### [WHAT THIS TASK INVOLVES]
Only the lines below between the ones containing "leaves alone -/" and "inDelaySlot : t.inDelaySlot = s.inDelaySlot", inclusive, are to be reproduced, each exactly as it stands.

%%

theorem lineBaseOf_add_mod_fin (pa : Word) (k : Fin 32) : (lineBaseOf pa + k) % 32 = k := by
  have := k.isLt
  rw [lineBaseOf_eq]
  omega

/-- Lines with other tags share no byte with the line containing `pa`. -/
theorem not_mem_lineBytes_of_tag_ne {pa : Word} {tag : BitVec 20} {a : Nat} (htag : tag ≠ lineTag pa)
    (h : a / 32 = pa.toNat / 32) : a ∉ lineBytes (lineBase tag (lineIndex pa)) := by
  have hne : tag.toNat ≠ pa.toNat / 4096 := fun e => htag (BitVec.eq_of_toNat_eq (e.trans (lineTag_toNat pa).symm))
  rw [mem_lineBytes, lineBase_eq, lineIndex_toNat]
  omega

/-- The valid victim of a refill at an address that misses is another line. -/
theorem tag_ne_of_miss {s : State} {pa : Word} {w : Way} (h : s.dcache.lookup pa = .miss)
    (hvalid : (s.dcache.line w (lineIndex pa)).valid = true) : (s.dcache.line w (lineIndex pa)).tag ≠ lineTag pa :=
  fun e => (DCache.lookup_eq_miss _ _).1 h w ⟨hvalid, e⟩

/-! ## The victim (R208) -/

theorem victimOf_eq_victimWay (validA validB lock fA choice : Bool) :
    victimOf validA validB lock fA false choice = victimWay validA validB lock fA := by
  cases validA <;> cases validB <;> cases lock <;> cases fA <;> rfl

theorem State.dVictim_replaces (s : State) (i : BitVec 7) : Replaces s i (s.dVictim i) := by
  intro h
  rw [State.dVictim, h]
  exact victimOf_eq_victimWay _ _ _ _ _

theorem State.iVictim_eq {s : State} (h : s.hazards.ilWindow = 0) (i : BitVec 7) :
    s.iVictim i =
      victimWay (s.icache.line .a i).valid (s.icache.line .b i).valid s.cp0.status.il (s.icache.line .a i).f := by
  rw [State.iVictim, h]
  exact victimOf_eq_victimWay _ _ _ _ _

end Sys2Proof.Machine
end

section
/-!
PROOF. Sys2Proof/Proofs/CacheTraffic.lean: what refills, write-backs and the end of a load, store or CACHE leave alone and what
they change (20_memory R177; 21_caches R208, R214, R215, R247; 70_reset_and_hazards R778).
-/

namespace Sys2Proof.Machine

/-! ## What cache traffic leaves alone -/

/-- Everything but coprocessor 0, LLbit, the caches, memory, the record of the bus and the counter of free values is as
before. -/
structure SameOuter (s t : State) : Prop where
  gpr : t.gpr = s.gpr
  hi : t.hi = s.hi
  lo : t.lo = s.lo
  pc : t.pc = s.pc
  nextPc : t.nextPc = s.nextPc
  inDelaySlot : t.inDelaySlot = s.inDelaySlot
  llAddr : t.llAddr = s.llAddr
  llSeen : t.llSeen = s.llSeen
  standby : t.standby = s.standby
  fpu : t.fpu = s.fpu
  events : t.events = s.events
  boot : t.boot = s.boot
  part : t.part = s.part
  platform : t.platform = s.platform
  inputs : t.inputs = s.inputs
  hazards : t.hazards = s.hazards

%%

### [RESULT BELOW]
/-! ## What cache traffic leaves alone -/

/-- Everything but coprocessor 0, LLbit, the caches, memory, the record of the bus and the counter of free values is as
before. -/
structure SameOuter (s t : State) : Prop where
  gpr : t.gpr = s.gpr
  hi : t.hi = s.hi
  lo : t.lo = s.lo
  pc : t.pc = s.pc
  nextPc : t.nextPc = s.nextPc
  inDelaySlot : t.inDelaySlot = s.inDelaySlot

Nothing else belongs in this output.